* WORK TO BE COMPLETED *
From the data underneath, reproduce exactly the stretch that begins at the line with "step 4). -/" and ends after the line with "Iterations of levels".

Saved data entries:
************
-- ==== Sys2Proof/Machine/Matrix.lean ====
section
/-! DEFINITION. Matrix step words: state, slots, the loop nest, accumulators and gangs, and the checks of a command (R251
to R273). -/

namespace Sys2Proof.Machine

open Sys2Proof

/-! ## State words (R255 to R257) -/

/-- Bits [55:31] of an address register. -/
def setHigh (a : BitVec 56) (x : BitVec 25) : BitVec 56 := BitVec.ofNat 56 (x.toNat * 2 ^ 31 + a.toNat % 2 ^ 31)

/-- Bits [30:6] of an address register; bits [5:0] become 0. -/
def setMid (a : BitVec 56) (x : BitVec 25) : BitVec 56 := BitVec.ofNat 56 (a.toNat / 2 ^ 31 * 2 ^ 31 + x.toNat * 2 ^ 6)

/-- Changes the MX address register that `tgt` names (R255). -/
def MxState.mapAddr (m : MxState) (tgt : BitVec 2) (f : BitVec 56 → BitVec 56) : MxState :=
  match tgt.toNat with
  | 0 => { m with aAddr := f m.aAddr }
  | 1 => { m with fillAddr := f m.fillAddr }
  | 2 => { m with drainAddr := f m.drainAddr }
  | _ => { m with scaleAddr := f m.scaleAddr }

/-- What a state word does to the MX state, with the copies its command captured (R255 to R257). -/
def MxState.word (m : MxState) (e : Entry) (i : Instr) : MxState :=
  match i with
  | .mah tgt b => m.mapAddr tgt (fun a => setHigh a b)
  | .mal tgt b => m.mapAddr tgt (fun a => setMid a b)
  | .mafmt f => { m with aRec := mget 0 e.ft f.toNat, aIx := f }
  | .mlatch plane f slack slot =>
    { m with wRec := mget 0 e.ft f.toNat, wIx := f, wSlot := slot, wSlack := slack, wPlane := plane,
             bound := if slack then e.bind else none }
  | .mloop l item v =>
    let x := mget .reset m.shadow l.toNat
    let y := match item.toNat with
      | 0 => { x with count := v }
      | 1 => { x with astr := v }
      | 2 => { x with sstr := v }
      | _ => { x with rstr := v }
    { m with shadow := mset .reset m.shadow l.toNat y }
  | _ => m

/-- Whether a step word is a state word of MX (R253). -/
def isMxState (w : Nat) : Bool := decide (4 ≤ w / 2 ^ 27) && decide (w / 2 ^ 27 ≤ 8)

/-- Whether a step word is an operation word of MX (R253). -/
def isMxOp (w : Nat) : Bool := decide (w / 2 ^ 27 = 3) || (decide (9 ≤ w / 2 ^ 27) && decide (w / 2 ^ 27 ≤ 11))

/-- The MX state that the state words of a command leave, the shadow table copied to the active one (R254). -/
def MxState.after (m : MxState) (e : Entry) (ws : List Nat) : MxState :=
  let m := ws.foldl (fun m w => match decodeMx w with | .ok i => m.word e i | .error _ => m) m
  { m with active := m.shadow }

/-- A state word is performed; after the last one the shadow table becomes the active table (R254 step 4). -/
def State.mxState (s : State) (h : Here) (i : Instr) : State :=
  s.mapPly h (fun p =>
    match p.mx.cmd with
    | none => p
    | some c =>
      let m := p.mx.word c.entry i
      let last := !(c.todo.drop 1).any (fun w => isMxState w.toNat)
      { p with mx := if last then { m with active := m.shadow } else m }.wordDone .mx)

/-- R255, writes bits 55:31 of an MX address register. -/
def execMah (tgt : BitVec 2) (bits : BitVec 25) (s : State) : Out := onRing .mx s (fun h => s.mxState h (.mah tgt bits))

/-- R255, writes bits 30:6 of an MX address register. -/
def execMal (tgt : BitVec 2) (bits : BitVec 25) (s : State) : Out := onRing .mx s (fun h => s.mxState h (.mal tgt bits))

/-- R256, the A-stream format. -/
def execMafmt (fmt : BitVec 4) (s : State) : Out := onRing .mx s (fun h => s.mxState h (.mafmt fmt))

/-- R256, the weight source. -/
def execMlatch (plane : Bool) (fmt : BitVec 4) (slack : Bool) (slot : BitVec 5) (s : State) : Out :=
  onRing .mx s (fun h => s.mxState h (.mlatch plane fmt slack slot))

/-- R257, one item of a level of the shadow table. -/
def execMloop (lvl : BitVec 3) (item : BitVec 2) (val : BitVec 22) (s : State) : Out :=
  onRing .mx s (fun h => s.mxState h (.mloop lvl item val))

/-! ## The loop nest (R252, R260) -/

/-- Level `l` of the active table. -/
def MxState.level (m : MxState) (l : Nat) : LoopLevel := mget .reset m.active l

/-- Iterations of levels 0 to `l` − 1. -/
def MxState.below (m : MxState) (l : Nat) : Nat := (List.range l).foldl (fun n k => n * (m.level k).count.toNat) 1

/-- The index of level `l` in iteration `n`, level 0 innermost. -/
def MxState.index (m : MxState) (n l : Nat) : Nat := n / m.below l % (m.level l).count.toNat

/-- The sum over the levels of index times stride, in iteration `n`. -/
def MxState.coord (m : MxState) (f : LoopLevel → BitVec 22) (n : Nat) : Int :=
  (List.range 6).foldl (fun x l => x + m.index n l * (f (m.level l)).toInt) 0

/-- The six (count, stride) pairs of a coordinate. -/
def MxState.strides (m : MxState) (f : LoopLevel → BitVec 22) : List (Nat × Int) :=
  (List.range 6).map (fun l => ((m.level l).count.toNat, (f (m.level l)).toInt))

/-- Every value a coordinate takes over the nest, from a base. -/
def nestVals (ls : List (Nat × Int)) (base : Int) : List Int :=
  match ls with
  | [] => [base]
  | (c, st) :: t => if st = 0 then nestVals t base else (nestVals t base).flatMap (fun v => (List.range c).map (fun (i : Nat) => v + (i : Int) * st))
************
* FINISHED EXERCISE *
/-- A state word is performed; after the last one the shadow table becomes the active table (R254 step 4). -/
def State.mxState (s : State) (h : Here) (i : Instr) : State :=
  s.mapPly h (fun p =>
    match p.mx.cmd with
    | none => p
    | some c =>
      let m := p.mx.word c.entry i
      let last := !(c.todo.drop 1).any (fun w => isMxState w.toNat)
      { p with mx := if last then { m with active := m.shadow } else m }.wordDone .mx)

/-- R255, writes bits 55:31 of an MX address register. -/
def execMah (tgt : BitVec 2) (bits : BitVec 25) (s : State) : Out := onRing .mx s (fun h => s.mxState h (.mah tgt bits))

/-- R255, writes bits 30:6 of an MX address register. -/
def execMal (tgt : BitVec 2) (bits : BitVec 25) (s : State) : Out := onRing .mx s (fun h => s.mxState h (.mal tgt bits))

/-- R256, the A-stream format. -/
def execMafmt (fmt : BitVec 4) (s : State) : Out := onRing .mx s (fun h => s.mxState h (.mafmt fmt))

/-- R256, the weight source. -/
def execMlatch (plane : Bool) (fmt : BitVec 4) (slack : Bool) (slot : BitVec 5) (s : State) : Out :=
  onRing .mx s (fun h => s.mxState h (.mlatch plane fmt slack slot))

/-- R257, one item of a level of the shadow table. -/
def execMloop (lvl : BitVec 3) (item : BitVec 2) (val : BitVec 22) (s : State) : Out :=
  onRing .mx s (fun h => s.mxState h (.mloop lvl item val))

/-! ## The loop nest (R252, R260) -/

/-- Level `l` of the active table. -/
def MxState.level (m : MxState) (l : Nat) : LoopLevel := mget .reset m.active l

/-- Iterations of levels 0 to `l` − 1. -/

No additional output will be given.